DATA FOR REVIEW: Begin
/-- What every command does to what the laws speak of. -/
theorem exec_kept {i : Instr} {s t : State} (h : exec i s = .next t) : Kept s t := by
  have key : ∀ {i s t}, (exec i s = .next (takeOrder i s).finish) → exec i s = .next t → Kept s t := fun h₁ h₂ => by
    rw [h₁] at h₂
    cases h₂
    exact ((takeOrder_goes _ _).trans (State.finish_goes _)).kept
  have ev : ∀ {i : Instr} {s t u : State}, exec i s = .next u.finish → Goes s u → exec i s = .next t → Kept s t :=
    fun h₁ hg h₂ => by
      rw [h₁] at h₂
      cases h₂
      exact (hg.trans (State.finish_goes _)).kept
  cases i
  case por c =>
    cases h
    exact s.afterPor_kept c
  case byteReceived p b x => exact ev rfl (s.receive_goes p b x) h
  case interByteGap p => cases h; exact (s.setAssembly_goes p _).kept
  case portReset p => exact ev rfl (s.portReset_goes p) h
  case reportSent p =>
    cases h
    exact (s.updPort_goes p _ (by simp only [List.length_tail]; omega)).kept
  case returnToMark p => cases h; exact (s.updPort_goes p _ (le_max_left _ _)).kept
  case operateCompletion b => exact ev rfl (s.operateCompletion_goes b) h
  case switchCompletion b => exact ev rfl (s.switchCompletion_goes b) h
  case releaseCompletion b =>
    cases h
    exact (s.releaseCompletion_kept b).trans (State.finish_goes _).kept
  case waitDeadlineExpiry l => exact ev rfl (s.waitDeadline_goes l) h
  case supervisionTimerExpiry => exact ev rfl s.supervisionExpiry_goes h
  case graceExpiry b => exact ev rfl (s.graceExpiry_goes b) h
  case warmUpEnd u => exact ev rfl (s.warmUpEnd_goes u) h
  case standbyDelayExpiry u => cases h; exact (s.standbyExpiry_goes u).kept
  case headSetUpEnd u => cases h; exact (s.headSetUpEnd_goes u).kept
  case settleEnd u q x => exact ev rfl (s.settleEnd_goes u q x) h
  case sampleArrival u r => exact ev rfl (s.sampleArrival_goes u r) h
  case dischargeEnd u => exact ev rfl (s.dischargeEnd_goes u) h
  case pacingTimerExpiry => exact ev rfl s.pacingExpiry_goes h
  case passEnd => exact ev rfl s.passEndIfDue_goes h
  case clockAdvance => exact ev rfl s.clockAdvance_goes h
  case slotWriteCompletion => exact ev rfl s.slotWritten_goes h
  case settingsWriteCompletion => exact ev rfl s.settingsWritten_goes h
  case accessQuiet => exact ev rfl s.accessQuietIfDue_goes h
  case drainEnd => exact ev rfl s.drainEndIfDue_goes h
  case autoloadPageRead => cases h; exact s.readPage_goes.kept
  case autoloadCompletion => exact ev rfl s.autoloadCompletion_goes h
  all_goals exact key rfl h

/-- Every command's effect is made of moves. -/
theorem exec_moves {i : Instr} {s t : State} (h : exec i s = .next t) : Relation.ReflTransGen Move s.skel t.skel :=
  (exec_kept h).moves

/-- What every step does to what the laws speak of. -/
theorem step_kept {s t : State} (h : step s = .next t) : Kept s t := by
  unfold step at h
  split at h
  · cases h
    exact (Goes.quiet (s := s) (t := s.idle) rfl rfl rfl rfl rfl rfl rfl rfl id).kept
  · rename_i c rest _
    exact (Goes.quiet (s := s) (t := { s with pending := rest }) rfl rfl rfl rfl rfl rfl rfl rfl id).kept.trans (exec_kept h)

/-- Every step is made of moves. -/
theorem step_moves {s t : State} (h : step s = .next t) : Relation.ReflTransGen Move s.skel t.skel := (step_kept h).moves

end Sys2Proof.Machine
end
DATA FOR REVIEW: End
■ WORK ITEM
Write out the records. Leave nothing out and change nothing.

■ RESPONSE
/-- What every command does to what the laws speak of. -/
theorem exec_kept {i : Instr} {s t : State} (h : exec i s = .next t) : Kept s t := by
  have key : ∀ {i s t}, (exec i s = .next (takeOrder i s).finish) → exec i s = .next t → Kept s t := fun h₁ h₂ => by
    rw [h₁] at h₂
    cases h₂
    exact ((takeOrder_goes _ _).trans (State.finish_goes _)).kept
  have ev : ∀ {i : Instr} {s t u : State}, exec i s = .next u.finish → Goes s u → exec i s = .next t → Kept s t :=
    fun h₁ hg h₂ => by
      rw [h₁] at h₂
      cases h₂
      exact (hg.trans (State.finish_goes _)).kept
  cases i
  case por c =>
    cases h
    exact s.afterPor_kept c
  case byteReceived p b x => exact ev rfl (s.receive_goes p b x) h
  case interByteGap p => cases h; exact (s.setAssembly_goes p _).kept
  case portReset p => exact ev rfl (s.portReset_goes p) h
  case reportSent p =>
    cases h
    exact (s.updPort_goes p _ (by simp only [List.length_tail]; omega)).kept
  case returnToMark p => cases h; exact (s.updPort_goes p _ (le_max_left _ _)).kept
  case operateCompletion b => exact ev rfl (s.operateCompletion_goes b) h
  case switchCompletion b => exact ev rfl (s.switchCompletion_goes b) h
  case releaseCompletion b =>
    cases h
    exact (s.releaseCompletion_kept b).trans (State.finish_goes _).kept
  case waitDeadlineExpiry l => exact ev rfl (s.waitDeadline_goes l) h
  case supervisionTimerExpiry => exact ev rfl s.supervisionExpiry_goes h
  case graceExpiry b => exact ev rfl (s.graceExpiry_goes b) h
  case warmUpEnd u => exact ev rfl (s.warmUpEnd_goes u) h
  case standbyDelayExpiry u => cases h; exact (s.standbyExpiry_goes u).kept
  case headSetUpEnd u => cases h; exact (s.headSetUpEnd_goes u).kept
  case settleEnd u q x => exact ev rfl (s.settleEnd_goes u q x) h
  case sampleArrival u r => exact ev rfl (s.sampleArrival_goes u r) h
  case dischargeEnd u => exact ev rfl (s.dischargeEnd_goes u) h
  case pacingTimerExpiry => exact ev rfl s.pacingExpiry_goes h
  case passEnd => exact ev rfl s.passEndIfDue_goes h
  case clockAdvance => exact ev rfl s.clockAdvance_goes h
  case slotWriteCompletion => exact ev rfl s.slotWritten_goes h
  case settingsWriteCompletion => exact ev rfl s.settingsWritten_goes h
  case accessQuiet => exact ev rfl s.accessQuietIfDue_goes h
  case drainEnd => exact ev rfl s.drainEndIfDue_goes h
  case autoloadPageRead => cases h; exact s.readPage_goes.kept
  case autoloadCompletion => exact ev rfl s.autoloadCompletion_goes h
  all_goals exact key rfl h

/-- Every command's effect is made of moves. -/
theorem exec_moves {i : Instr} {s t : State} (h : exec i s = .next t) : Relation.ReflTransGen Move s.skel t.skel :=
  (exec_kept h).moves

/-- What every step does to what the laws speak of. -/
theorem step_kept {s t : State} (h : step s = .next t) : Kept s t := by
  unfold step at h
  split at h
  · cases h
    exact (Goes.quiet (s := s) (t := s.idle) rfl rfl rfl rfl rfl rfl rfl rfl id).kept
  · rename_i c rest _
    exact (Goes.quiet (s := s) (t := { s with pending := rest }) rfl rfl rfl rfl rfl rfl rfl rfl id).kept.trans (exec_kept h)

/-- Every step is made of moves. -/
theorem step_moves {s t : State} (h : step s = .next t) : Relation.ReflTransGen Move s.skel t.skel := (step_kept h).moves

end Sys2Proof.Machine
end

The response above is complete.